PROBLEM DETAILS → Write out exactly the lines of the material below, beginning at the top and ending at the line that contains "0b00001#5 0b011#3 o)".

EXTRACTED MATERIAL →

*** Block opens ***

/-- The word of an instruction: each arm has the fixed fields of the row's encoding rule. -/
def codeWord (enc : SetvlEncoding) : Instr → CodeWord
  | .svLb o => .w48 (wordLd 0b00000#5 0b000#3 o)
  | .svLh o => .w48 (wordLd 0b00000#5 0b001#3 o)
  | .svLw o => .w48 (wordLd 0b00000#5 0b010#3 o)
  | .svLd o => .w48 (wordLd 0b00000#5 0b011#3 o)
  | .svLbu o => .w48 (wordLd 0b00000#5 0b100#3 o)
  | .svLhu o => .w48 (wordLd 0b00000#5 0b101#3 o)
  | .svLwu o => .w48 (wordLd 0b00000#5 0b110#3 o)
  | .svFlh o => .w48 (wordLd 0b00001#5 0b001#3 o)
  | .svFlw o => .w48 (wordLd 0b00001#5 0b010#3 o)
  | .svFld o => .w48 (wordLd 0b00001#5 0b011#3 o)
  | .svFlq o => .w48 (wordLd 0b00001#5 0b100#3 o)
  | .svSb o => .w48 (wordSt 0b01000#5 0b000#3 o)
  | .svSh o => .w48 (wordSt 0b01000#5 0b001#3 o)
  | .svSw o => .w48 (wordSt 0b01000#5 0b010#3 o)
  | .svSd o => .w48 (wordSt 0b01000#5 0b011#3 o)
  | .svFsh o => .w48 (wordSt 0b01001#5 0b001#3 o)
  | .svFsw o => .w48 (wordSt 0b01001#5 0b010#3 o)
  | .svFsd o => .w48 (wordSt 0b01001#5 0b011#3 o)
  | .svFsq o => .w48 (wordSt 0b01001#5 0b100#3 o)
  | .svAdd o => .w48 (wordP48r 0b0000000#7 0b000#3 0b01100#5 o)
  | .svSub o => .w48 (wordP48r 0b0100000#7 0b000#3 0b01100#5 o)
  | .svSll o => .w48 (wordP48r 0b0000000#7 0b001#3 0b01100#5 o)
  | .svSlt o => .w48 (wordP48r 0b0000000#7 0b010#3 0b01100#5 o)
  | .svSltu o => .w48 (wordP48r 0b0000000#7 0b011#3 0b01100#5 o)
  | .svXor o => .w48 (wordP48r 0b0000000#7 0b100#3 0b01100#5 o)
  | .svSrl o => .w48 (wordP48r 0b0000000#7 0b101#3 0b01100#5 o)
  | .svSra o => .w48 (wordP48r 0b0100000#7 0b101#3 0b01100#5 o)
  | .svOr o => .w48 (wordP48r 0b0000000#7 0b110#3 0b01100#5 o)
  | .svAnd o => .w48 (wordP48r 0b0000000#7 0b111#3 0b01100#5 o)
  | .svMul o => .w48 (wordP48r 0b0000001#7 0b000#3 0b01100#5 o)
  | .svMulh o => .w48 (wordP48r 0b0000001#7 0b001#3 0b01100#5 o)
  | .svMulhsu o => .w48 (wordP48r 0b0000001#7 0b010#3 0b01100#5 o)
  | .svMulhu o => .w48 (wordP48r 0b0000001#7 0b011#3 0b01100#5 o)
  | .svDiv o => .w48 (wordP48r 0b0000001#7 0b100#3 0b01100#5 o)
  | .svDivu o => .w48 (wordP48r 0b0000001#7 0b101#3 0b01100#5 o)
  | .svRem o => .w48 (wordP48r 0b0000001#7 0b110#3 0b01100#5 o)
  | .svRemu o => .w48 (wordP48r 0b0000001#7 0b111#3 0b01100#5 o)
  | .svAddw o => .w48 (wordP48r 0b0000000#7 0b000#3 0b01110#5 o)
  | .svSubw o => .w48 (wordP48r 0b0100000#7 0b000#3 0b01110#5 o)
  | .svSllw o => .w48 (wordP48r 0b0000000#7 0b001#3 0b01110#5 o)
  | .svSrlw o => .w48 (wordP48r 0b0000000#7 0b101#3 0b01110#5 o)
  | .svSraw o => .w48 (wordP48r 0b0100000#7 0b101#3 0b01110#5 o)
  | .svMulw o => .w48 (wordP48r 0b0000001#7 0b000#3 0b01110#5 o)
  | .svDivw o => .w48 (wordP48r 0b0000001#7 0b100#3 0b01110#5 o)
  | .svDivuw o => .w48 (wordP48r 0b0000001#7 0b101#3 0b01110#5 o)
  | .svRemw o => .w48 (wordP48r 0b0000001#7 0b110#3 0b01110#5 o)
  | .svRemuw o => .w48 (wordP48r 0b0000001#7 0b111#3 0b01110#5 o)
  | .svAddi o => .w48 (wordP48i 0b000#3 0b00100#5 o)
  | .svSlti o => .w48 (wordP48i 0b010#3 0b00100#5 o)
  | .svSltiu o => .w48 (wordP48i 0b011#3 0b00100#5 o)
  | .svXori o => .w48 (wordP48i 0b100#3 0b00100#5 o)
  | .svOri o => .w48 (wordP48i 0b110#3 0b00100#5 o)
  | .svAndi o => .w48 (wordP48i 0b111#3 0b00100#5 o)
  | .svSlli o => .w48 (wordP48sh 0b000000#6 0b001#3 0b00100#5 o)
  | .svSrli o => .w48 (wordP48sh 0b000000#6 0b101#3 0b00100#5 o)
  | .svSrai o => .w48 (wordP48sh 0b010000#6 0b101#3 0b00100#5 o)
  | .svAddiw o => .w48 (wordP48i 0b000#3 0b00110#5 o)
  | .svSlliw o => .w48 (wordP48sh 0b000000#6 0b001#3 0b00110#5 o)
  | .svSrliw o => .w48 (wordP48sh 0b000000#6 0b101#3 0b00110#5 o)
  | .svSraiw o => .w48 (wordP48sh 0b010000#6 0b101#3 0b00110#5 o)
  | .svLui o => .w48 (wordP48u 0b01101#5 o)
  | .svAuipc o => .w48 (wordP48u 0b00101#5 o)
  | .svFaddFmt rm o => .w48 (wordFr 0b00000#5 rm.toBits o)
  | .svFsubFmt rm o => .w48 (wordFr 0b00001#5 rm.toBits o)
  | .svFmulFmt rm o => .w48 (wordFr 0b00010#5 rm.toBits o)
  | .svFdivFmt rm o => .w48 (wordFr 0b00011#5 rm.toBits o)
  | .svFsgnjFmt o => .w48 (wordFr 0b00100#5 0b000#3 o)
  | .svFsgnjnFmt o => .w48 (wordFr 0b00100#5 0b001#3 o)
  | .svFsgnjxFmt o => .w48 (wordFr 0b00100#5 0b010#3 o)
  | .svFminFmt o => .w48 (wordFr 0b00101#5 0b000#3 o)
  | .svFmaxFmt o => .w48 (wordFr 0b00101#5 0b001#3 o)
  | .svFeqFmt o => .w48 (wordFr 0b10100#5 0b010#3 o)
  | .svFltFmt o => .w48 (wordFr 0b10100#5 0b001#3 o)
  | .svFleFmt o => .w48 (wordFr 0b10100#5 0b000#3 o)
  | .svFsqrtFmt rm o => .w48 (wordFi 0b01011#5 0b00000#5 rm.toBits o)
  | .svFcvtWFmt rm o => .w48 (wordFi 0b11000#5 0b00000#5 rm.toBits o)
  | .svFcvtWuFmt rm o => .w48 (wordFi 0b11000#5 0b00001#5 rm.toBits o)
  | .svFcvtLFmt rm o => .w48 (wordFi 0b11000#5 0b00010#5 rm.toBits o)
  | .svFcvtLuFmt rm o => .w48 (wordFi 0b11000#5 0b00011#5 rm.toBits o)
  | .svFcvtFmtW rm o => .w48 (wordFi 0b11010#5 0b00000#5 rm.toBits o)
  | .svFcvtFmtWu rm o => .w48 (wordFi 0b11010#5 0b00001#5 rm.toBits o)
  | .svFcvtFmtL rm o => .w48 (wordFi 0b11010#5 0b00010#5 rm.toBits o)
  | .svFcvtFmtLu rm o => .w48 (wordFi 0b11010#5 0b00011#5 rm.toBits o)
  | .svFmvXFmt o => .w48 (wordFi 0b11100#5 0b00000#5 0b000#3 o)
  | .svFmvFmtX o => .w48 (wordFi 0b11110#5 0b00000#5 0b000#3 o)
  | .svFclassFmt o => .w48 (wordFi 0b11100#5 0b00000#5 0b001#3 o)
  | .svFcvtFmtFmt src rm o => .w48 (wordFi 0b01000#5 (srcSlot src) rm.toBits o)
  | .svFmaddFmt rm o => .w48 (wordFr4 0b10000#5 rm o)
  | .svFmsubFmt rm o => .w48 (wordFr4 0b10001#5 rm o)
  | .svFnmsubFmt rm o => .w48 (wordFr4 0b10010#5 rm o)
  | .svFnmaddFmt rm o => .w48 (wordFr4 0b10011#5 rm o)
  | .setvl _ _ imm => .open_ enc.len imm.insn
  | .lui rd imm => .w32 (wordU imm rd 0b0110111#7)
  | .auipc rd imm => .w32 (wordU imm rd 0b0010111#7)
  | .addi rd rs1 imm => .w32 (wordI imm rs1 0b000#3 rd 0b0010011#7)
  | .slti rd rs1 imm => .w32 (wordI imm rs1 0b010#3 rd 0b0010011#7)
  | .sltiu rd rs1 imm => .w32 (wordI imm rs1 0b011#3 rd 0b0010011#7)
  | .xori rd rs1 imm => .w32 (wordI imm rs1 0b100#3 rd 0b0010011#7)
  | .ori rd rs1 imm => .w32 (wordI imm rs1 0b110#3 rd 0b0010011#7)
  | .andi rd rs1 imm => .w32 (wordI imm rs1 0b111#3 rd 0b0010011#7)
  | .slli rd rs1 shamt => .w32 (wordI (0b000000#6 ++ shamt) rs1 0b001#3 rd 0b0010011#7)
  | .srli rd rs1 shamt => .w32 (wordI (0b000000#6 ++ shamt) rs1 0b101#3 rd 0b0010011#7)
  | .srai rd rs1 shamt => .w32 (wordI (0b010000#6 ++ shamt) rs1 0b101#3 rd 0b0010011#7)
  | .add rd rs1 rs2 => .w32 (wordR 0b0000000#7 rs2 rs1 0b000#3 rd 0b0110011#7)
  | .sub rd rs1 rs2 => .w32 (wordR 0b0100000#7 rs2 rs1 0b000#3 rd 0b0110011#7)
  | .sll rd rs1 rs2 => .w32 (wordR 0b0000000#7 rs2 rs1 0b001#3 rd 0b0110011#7)
  | .slt rd rs1 rs2 => .w32 (wordR 0b0000000#7 rs2 rs1 0b010#3 rd 0b0110011#7)
  | .sltu rd rs1 rs2 => .w32 (wordR 0b0000000#7 rs2 rs1 0b011#3 rd 0b0110011#7)
  | .xor rd rs1 rs2 => .w32 (wordR 0b0000000#7 rs2 rs1 0b100#3 rd 0b0110011#7)
  | .srl rd rs1 rs2 => .w32 (wordR 0b0000000#7 rs2 rs1 0b101#3 rd 0b0110011#7)
  | .sra rd rs1 rs2 => .w32 (wordR 0b0100000#7 rs2 rs1 0b101#3 rd 0b0110011#7)
  | .or rd rs1 rs2 => .w32 (wordR 0b0000000#7 rs2 rs1 0b110#3 rd 0b0110011#7)
  | .and rd rs1 rs2 => .w32 (wordR 0b0000000#7 rs2 rs1 0b111#3 rd 0b0110011#7)
  | .addiw rd rs1 imm => .w32 (wordI imm rs1 0b000#3 rd 0b0011011#7)
  | .slliw rd rs1 shamt => .w32 (wordI (0b0000000#7 ++ shamt) rs1 0b001#3 rd 0b0011011#7)
  | .srliw rd rs1 shamt => .w32 (wordI (0b0000000#7 ++ shamt) rs1 0b101#3 rd 0b0011011#7)
  | .sraiw rd rs1 shamt => .w32 (wordI (0b0100000#7 ++ shamt) rs1 0b101#3 rd 0b0011011#7)
  | .addw rd rs1 rs2 => .w32 (wordR 0b0000000#7 rs2 rs1 0b000#3 rd 0b0111011#7)
  | .subw rd rs1 rs2 => .w32 (wordR 0b0100000#7 rs2 rs1 0b000#3 rd 0b0111011#7)
  | .sllw rd rs1 rs2 => .w32 (wordR 0b0000000#7 rs2 rs1 0b001#3 rd 0b0111011#7)
  | .srlw rd rs1 rs2 => .w32 (wordR 0b0000000#7 rs2 rs1 0b101#3 rd 0b0111011#7)
  | .sraw rd rs1 rs2 => .w32 (wordR 0b0100000#7 rs2 rs1 0b101#3 rd 0b0111011#7)
  | .mul rd rs1 rs2 => .w32 (wordR 0b0000001#7 rs2 rs1 0b000#3 rd 0b0110011#7)
  | .mulh rd rs1 rs2 => .w32 (wordR 0b0000001#7 rs2 rs1 0b001#3 rd 0b0110011#7)
  | .mulhsu rd rs1 rs2 => .w32 (wordR 0b0000001#7 rs2 rs1 0b010#3 rd 0b0110011#7)
  | .mulhu rd rs1 rs2 => .w32 (wordR 0b0000001#7 rs2 rs1 0b011#3 rd 0b0110011#7)
  | .div rd rs1 rs2 => .w32 (wordR 0b0000001#7 rs2 rs1 0b100#3 rd 0b0110011#7)
  | .divu rd rs1 rs2 => .w32 (wordR 0b0000001#7 rs2 rs1 0b101#3 rd 0b0110011#7)
  | .rem rd rs1 rs2 => .w32 (wordR 0b0000001#7 rs2 rs1 0b110#3 rd 0b0110011#7)
  | .remu rd rs1 rs2 => .w32 (wordR 0b0000001#7 rs2 rs1 0b111#3 rd 0b0110011#7)
  | .mulw rd rs1 rs2 => .w32 (wordR 0b0000001#7 rs2 rs1 0b000#3 rd 0b0111011#7)
  | .divw rd rs1 rs2 => .w32 (wordR 0b0000001#7 rs2 rs1 0b100#3 rd 0b0111011#7)
  | .divuw rd rs1 rs2 => .w32 (wordR 0b0000001#7 rs2 rs1 0b101#3 rd 0b0111011#7)
  | .remw rd rs1 rs2 => .w32 (wordR 0b0000001#7 rs2 rs1 0b110#3 rd 0b0111011#7)
  | .remuw rd rs1 rs2 => .w32 (wordR 0b0000001#7 rs2 rs1 0b111#3 rd 0b0111011#7)
  | .lb rd rs1 imm => .w32 (wordI imm rs1 0b000#3 rd 0b0000011#7)
  | .lh rd rs1 imm => .w32 (wordI imm rs1 0b001#3 rd 0b0000011#7)
  | .lw rd rs1 imm => .w32 (wordI imm rs1 0b010#3 rd 0b0000011#7)
  | .ld rd rs1 imm => .w32 (wordI imm rs1 0b011#3 rd 0b0000011#7)
  | .lbu rd rs1 imm => .w32 (wordI imm rs1 0b100#3 rd 0b0000011#7)
  | .lhu rd rs1 imm => .w32 (wordI imm rs1 0b101#3 rd 0b0000011#7)
  | .lwu rd rs1 imm => .w32 (wordI imm rs1 0b110#3 rd 0b0000011#7)
  | .sb rs2 rs1 imm => .w32 (wordS imm rs2 rs1 0b000#3 0b0100011#7)
  | .sh rs2 rs1 imm => .w32 (wordS imm rs2 rs1 0b001#3 0b0100011#7)
  | .sw rs2 rs1 imm => .w32 (wordS imm rs2 rs1 0b010#3 0b0100011#7)
  | .sd rs2 rs1 imm => .w32 (wordS imm rs2 rs1 0b011#3 0b0100011#7)
  | .faddFmt fmt rm rd rs1 rs2 => .w32 (wordF 0b00000#5 fmt rs2 rs1 rm.toBits rd)
  | .fsubFmt fmt rm rd rs1 rs2 => .w32 (wordF 0b00001#5 fmt rs2 rs1 rm.toBits rd)
  | .fmulFmt fmt rm rd rs1 rs2 => .w32 (wordF 0b00010#5 fmt rs2 rs1 rm.toBits rd)
  | .fdivFmt fmt rm rd rs1 rs2 => .w32 (wordF 0b00011#5 fmt rs2 rs1 rm.toBits rd)
  | .fsqrtFmt fmt rm rd rs1 => .w32 (wordF 0b01011#5 fmt 0b00000#5 rs1 rm.toBits rd)
  | .fsgnjFmt fmt rd rs1 rs2 => .w32 (wordF 0b00100#5 fmt rs2 rs1 0b000#3 rd)
  | .fsgnjnFmt fmt rd rs1 rs2 => .w32 (wordF 0b00100#5 fmt rs2 rs1 0b001#3 rd)
  | .fsgnjxFmt fmt rd rs1 rs2 => .w32 (wordF 0b00100#5 fmt rs2 rs1 0b010#3 rd)
  | .fminFmt fmt rd rs1 rs2 => .w32 (wordF 0b00101#5 fmt rs2 rs1 0b000#3 rd)
  | .fmaxFmt fmt rd rs1 rs2 => .w32 (wordF 0b00101#5 fmt rs2 rs1 0b001#3 rd)
  | .feqFmt fmt rd rs1 rs2 => .w32 (wordF 0b10100#5 fmt rs2 rs1 0b010#3 rd)
  | .fltFmt fmt rd rs1 rs2 => .w32 (wordF 0b10100#5 fmt rs2 rs1 0b001#3 rd)
  | .fleFmt fmt rd rs1 rs2 => .w32 (wordF 0b10100#5 fmt rs2 rs1 0b000#3 rd)
  | .fcvtWFmt fmt rm rd rs1 => .w32 (wordF 0b11000#5 fmt 0b00000#5 rs1 rm.toBits rd)
  | .fcvtWuFmt fmt rm rd rs1 => .w32 (wordF 0b11000#5 fmt 0b00001#5 rs1 rm.toBits rd)
  | .fcvtLFmt fmt rm rd rs1 => .w32 (wordF 0b11000#5 fmt 0b00010#5 rs1 rm.toBits rd)
  | .fcvtLuFmt fmt rm rd rs1 => .w32 (wordF 0b11000#5 fmt 0b00011#5 rs1 rm.toBits rd)
  | .fcvtFmtW fmt rm rd rs1 => .w32 (wordF 0b11010#5 fmt 0b00000#5 rs1 rm.toBits rd)
  | .fcvtFmtWu fmt rm rd rs1 => .w32 (wordF 0b11010#5 fmt 0b00001#5 rs1 rm.toBits rd)
  | .fcvtFmtL fmt rm rd rs1 => .w32 (wordF 0b11010#5 fmt 0b00010#5 rs1 rm.toBits rd)
  | .fcvtFmtLu fmt rm rd rs1 => .w32 (wordF 0b11010#5 fmt 0b00011#5 rs1 rm.toBits rd)
  | .fcvtFmtFmt fmt src rm rd rs1 => .w32 (wordF 0b01000#5 fmt (srcSlot src) rs1 rm.toBits rd)
  | .fmvXFmt fmt rd rs1 => .w32 (wordF 0b11100#5 fmt 0b00000#5 rs1 0b000#3 rd)
  | .fmvFmtX fmt rd rs1 => .w32 (wordF 0b11110#5 fmt 0b00000#5 rs1 0b000#3 rd)
  | .fclassFmt fmt rd rs1 => .w32 (wordF 0b11100#5 fmt 0b00000#5 rs1 0b001#3 rd)
  | .fmaddFmt fmt rm rd rs1 rs2 rs3 => .w32 (wordR4 rs3 fmt rs2 rs1 rm rd 0b1000011#7)
  | .fmsubFmt fmt rm rd rs1 rs2 rs3 => .w32 (wordR4 rs3 fmt rs2 rs1 rm rd 0b1000111#7)
  | .fnmsubFmt fmt rm rd rs1 rs2 rs3 => .w32 (wordR4 rs3 fmt rs2 rs1 rm rd 0b1001011#7)
  | .fnmaddFmt fmt rm rd rs1 rs2 rs3 => .w32 (wordR4 rs3 fmt rs2 rs1 rm rd 0b1001111#7)
  | .flw rd rs1 imm => .w32 (wordI imm rs1 0b010#3 rd 0b0000111#7)
  | .fld rd rs1 imm => .w32 (wordI imm rs1 0b011#3 rd 0b0000111#7)
  | .flq rd rs1 imm => .w32 (wordI imm rs1 0b100#3 rd 0b0000111#7)
  | .fsw rs2 rs1 imm => .w32 (wordS imm rs2 rs1 0b010#3 0b0100111#7)
  | .fsd rs2 rs1 imm => .w32 (wordS imm rs2 rs1 0b011#3 0b0100111#7)
  | .fsq rs2 rs1 imm => .w32 (wordS imm rs2 rs1 0b100#3 0b0100111#7)
  | .jal rd imm => .w32 (wordJ imm rd)
  | .jalr rd rs1 imm => .w32 (wordI imm rs1 0b000#3 rd 0b1100111#7)
  | .beq rs1 rs2 imm => .w32 (wordB imm rs2 rs1 0b000#3)
  | .bne rs1 rs2 imm => .w32 (wordB imm rs2 rs1 0b001#3)
  | .blt rs1 rs2 imm => .w32 (wordB imm rs2 rs1 0b100#3)
  | .bge rs1 rs2 imm => .w32 (wordB imm rs2 rs1 0b101#3)
  | .bltu rs1 rs2 imm => .w32 (wordB imm rs2 rs1 0b110#3)
  | .bgeu rs1 rs2 imm => .w32 (wordB imm rs2 rs1 0b111#3)
  | .fence rd rs1 imm => .w32 (wordI imm rs1 0b000#3 rd 0b0001111#7)
  | .fenceI rd rs1 imm => .w32 (wordI imm rs1 0b001#3 rd 0b0001111#7)
  | .ecall => .w32 (wordI 0b000000000000#12 0#5 0b000#3 0#5 0b1110011#7)
  | .ebreak => .w32 (wordI 0b000000000001#12 0#5 0b000#3 0#5 0b1110011#7)
  | .csrrw rd rs1 csr => .w32 (wordI csr rs1 0b001#3 rd 0b1110011#7)
  | .csrrs rd rs1 csr => .w32 (wordI csr rs1 0b010#3 rd 0b1110011#7)
  | .csrrc rd rs1 csr => .w32 (wordI csr rs1 0b011#3 rd 0b1110011#7)
  | .csrrwi rd uimm csr => .w32 (wordI csr uimm 0b101#3 rd 0b1110011#7)
  | .csrrsi rd uimm csr => .w32 (wordI csr uimm 0b110#3 rd 0b1110011#7)
  | .csrrci rd uimm csr => .w32 (wordI csr uimm 0b111#3 rd 0b1110011#7)
  | .flh rd rs1 imm => .w32 (wordI imm rs1 0b001#3 rd 0b0000111#7)
  | .fsh rs2 rs1 imm => .w32 (wordS imm rs2 rs1 0b001#3 0b0100111#7)
  | .mret => .w32 (wordI 0b001100000010#12 0#5 0b000#3 0#5 0b1110011#7)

*** Block closes ***

EXPECTED OUTPUT →
/-- The word of an instruction: each arm has the fixed fields of the row's encoding rule. -/
def codeWord (enc : SetvlEncoding) : Instr → CodeWord
  | .svLb o => .w48 (wordLd 0b00000#5 0b000#3 o)
  | .svLh o => .w48 (wordLd 0b00000#5 0b001#3 o)
  | .svLw o => .w48 (wordLd 0b00000#5 0b010#3 o)
  | .svLd o => .w48 (wordLd 0b00000#5 0b011#3 o)
  | .svLbu o => .w48 (wordLd 0b00000#5 0b100#3 o)
  | .svLhu o => .w48 (wordLd 0b00000#5 0b101#3 o)
  | .svLwu o => .w48 (wordLd 0b00000#5 0b110#3 o)
  | .svFlh o => .w48 (wordLd 0b00001#5 0b001#3 o)
  | .svFlw o => .w48 (wordLd 0b00001#5 0b010#3 o)
  | .svFld o => .w48 (wordLd 0b00001#5 0b011#3 o)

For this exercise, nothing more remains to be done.